Another independent opinion was sought from a third neurologist
who felt that a possibility of MS was there which may have been
triggered by interferon. In view of the divergent opinions a definite
diagnosis is yet to be established . a MRI of the Spine was done
on the 18th of October which was normal. Both VEP latencies were
increased , with early optic atrophy on fundus and normal NCV. A
repeat MRI of the Brain was done on 22nd October along with diffusion
tensor imaging. The T1,T2 and FLAIR images as per the radiologist
remain almost unchanged with no progression of the lesions but at
the same time no regression either. She has also been put on donezepil
for last 4 days. She was empirically given a 500 mg dose of methyl
prednisolone on 26th October but with no appreciable change noted,
but due to the controversial action of steroids and an uncertain
diagnosis it was not continued further It is almost 11 weeks since
the last injection on 18th august and she continues to have the
symptoms, recent memory dysfunction , continues to have an unsteady
gait and abnormal movements. She also gets some mood swings occasionally
for a few minutes. And recently some urinary hesitance for last
1 week.
The diagnosis still remain unsettled and therefore a specific treatment
cannot be started . what can be done for her now ??? can you suggest
some additional medication to get her back neurologically
eagerly awaiting a response
thanks
Hi:
I have a interferon message board at www.LloydWright.org
What you are describing happens all the time. People call here everyday
describing everything you wrote and more.
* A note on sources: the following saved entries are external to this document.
/-- Executing `i` on `s` may leave `t`: the fault entry, or what each kind of instruction commits.
-/
inductive ExecResult (s : State) : Instr → State → Prop where
  | raised (i : Instr) (e : Err) : ExecResult s i (s.raise i.raw e)
  /-- A failing host call has used the host's answer up (log entry 3). -/
  | callFailed (f : Fields) (e : Err) : ExecResult s (.call f) (s.answered.raise f.raw e)
  | wroteReg {i : Instr} {r : Reg} (v : Value) (hdest : DestinationIs i r.name)
      (hpop : ∀ f, i ≠ .pop f) : ExecResult s i ((s.setReg r v).advance.emit .notify)
  | compared (f : Fields) (flag : BitVec 1) :
      ExecResult s (.cmp f) ({ s with rflags := flag }.advance.emit .notify)
  | jumped {i : Instr} {n rip : Int} {flag : BitVec 1} (htarget : JumpTargetIs s i n)
      (hrip : rip = s.rip + 1 ∨ rip = n) (hflag : (∀ f, i ≠ .jeq f) → flag = s.rflags) :
      ExecResult s i ({ s with rip := rip, rflags := flag }.emit .notify)
  | pushed (f : Fields) (n : Int) {sp : Int} {k : Nat} (hsp : s.reg .rsp = .int sp)
      (hcell : CellIs s.cfg sp k) :
      ExecResult s (.push f) ((State.setReg { s with mem := Memory.write s.mem k n } .rsp
        (.int (sp - 1))).advance.emit .notify)
  | popped {f : Fields} {r p q : Reg} (v w : Value) (hops : f.ops = [r.name])
      (hp : p = .rsp ∨ p = r) (hq : q = .rsp ∨ q = r) :
      ExecResult s (.pop f) (((s.setReg p v).setReg q w).advance.emit .notify)
  | printed (f : Fields) (out : Option Text) :
      ExecResult s (.call f) ({ s with out := out }.advance.emit .notify)
  | called {f : Fields} {regs : Vector Value 24} (out : Option Text)
      (hregs : ∀ r, State.reg { s with regs := regs } r ≠ s.reg r → r.name ∈ f.ops.tail) :
      ExecResult s (.call f) ({ s.answered with regs := regs, out := out }.advance.emit .notify)
  | halted (f : Fields) : ExecResult s (.hlt f) (s.advance.emit .notify)
  | included (f : Fields) (q : Program) :
      ExecResult s (.incl f) ({ s with
        incStack := ⟨s.prog, s.rip + 1⟩ :: s.incStack, prog := q, rip := 0 }.emit .notify)
  | skipped : ExecResult s .skipLine s.advance

/-- An instruction that ends by `finish` raised, or ends as its effect says. -/
theorem execResult_of_finish {i : Instr} {s t : State} {r : Except Err State}
    (hok : ∀ u, r = .ok u → ExecResult s i (u.advance.emit .notify))
    (h : finish s i.raw r = .next t) : ExecResult s i t := by
  rcases finish_cases h with ⟨e, -, rfl⟩ | ⟨u, hu, rfl⟩
  · exact .raised i e
  · exact hok u hu

section
variable {i : Instr} {s t : State} {op : Token} {ops : List Token}

theorem execResult_of_mov (hdest : ∀ tok, ops.head? = some tok → DestinationIs i tok)
    (hpop : ∀ f, i ≠ .pop f) (h : finish s i.raw (movEffect ops s) = .next t) :
    ExecResult s i t := by
  refine execResult_of_finish (fun u hu => ?_) h
  obtain ⟨_, r, v, rfl, -, -, rfl⟩ := movEffect_eq_ok.mp hu
  exact .wroteReg v (hdest _ rfl) hpop

theorem execResult_of_alu2 {g : Int → Int → Except Err Int}
    (hdest : ∀ tok, ops.head? = some tok → DestinationIs i tok) (hpop : ∀ f, i ≠ .pop f)
    (h : finish s i.raw (alu2 op g ops s) = .next t) : ExecResult s i t := by
  refine execResult_of_finish (fun u hu => ?_) h
  obtain ⟨_, r, _, _, n, rfl, -, -, -, -, rfl⟩ := alu2_eq_ok.mp hu
  exact .wroteReg (.int n) (hdest _ rfl) hpop

theorem execResult_of_alu1 {g : Int → Int}
    (hdest : ∀ tok, ops.head? = some tok → DestinationIs i tok) (hpop : ∀ f, i ≠ .pop f)
    (h : finish s i.raw (alu1 op g ops s) = .next t) : ExecResult s i t := by
  refine execResult_of_finish (fun u hu => ?_) h
  obtain ⟨r, a, rfl, -, -, rfl⟩ := alu1_eq_ok.mp hu
  exact .wroteReg (.int (g a)) (hdest _ rfl) hpop

theorem execResult_of_jump {taken : BitVec 1 → Bool} {clears : Bool}
    (htarget : ∀ addr n, ops = [addr] → SrcIs s addr (.int n) → JumpTargetIs s i n)
    (hclears : (∀ f, i ≠ .jeq f) → clears = false)
    (h : finish s i.raw (jump op taken clears ops s) = .next t) : ExecResult s i t := by
  rcases finish_cases h with ⟨e, -, rfl⟩ | ⟨u, hu, rfl⟩
  · exact .raised i e
  · obtain ⟨addr, n, hops, hn, rfl⟩ := jump_eq_ok.mp hu
    refine .jumped (rip := (if taken s.rflags then n - 1 else s.rip) + 1)
      (flag := if clears then 0 else s.rflags) (htarget addr n hops hn) ?_ fun hjeq => ?_
    · cases taken s.rflags
      · exact .inl rfl
      · exact .inr (Int.sub_add_cancel n 1)
    · rw [hclears hjeq]
      rfl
Interferon does this to more people than the companies or the FDA
wants you to know. Interferon is neither safe nor effective. It
is only approved for use because the CBER
considers that there is no alternative.
Many people die from interferon use. Many of the murder-suicides
you hear about on the radio and TV are committed by people on interferon.
I have permanently damage from this drug which I used 10 years
ago. What I see over time is that most people with these
symptoms will have some diminishment over a few months and that
is it.
Most people do not completely recover as these problems are usually
from brain damage in the brain stem, neuro transmitters.
I can suggest some items to try:
NADH 2.5 mg to start, one
in the morning.
A good diet can help
Milk thistle 400 mg 3 x day
Lipoic acid 300 mg 3 x day
Selenium 400 mcg per day
Dandelion root tea, 1 quart
per day
Milk thistle seed tea, several
cups a day.
If you can have do more:
Natcell thymus 1 vial every
other day
Properly prepared aloe, 4
oz 3 x day
Vitamin C to tolerance
You could try Natcell CNS, I do not know if it will help but it
may. CNS is Central Nervous System and Brain You could also try
Natcell Mesenchyme as this
item can repair damaged cells.
I have not had much success with repairing serious damage from
time released interferon. Most people are lead to believe that their
problem is from the virus and they just go into disability. Few
do much about it.
There is a class
action law suit posted on my message board if you are interested.
I am on a Crusade to stop people from using interferon! I
preach "Just Say NO to Interferon"! On every radio show
I do, everywhere I speak, all over my website. I am the one who
sees thousands of people who have been permanently damaged by this
drug and I see and hear the doctors claim that it is HCV to avoid
a malpractice case.
Interferon is the treatment that is worse than the disease.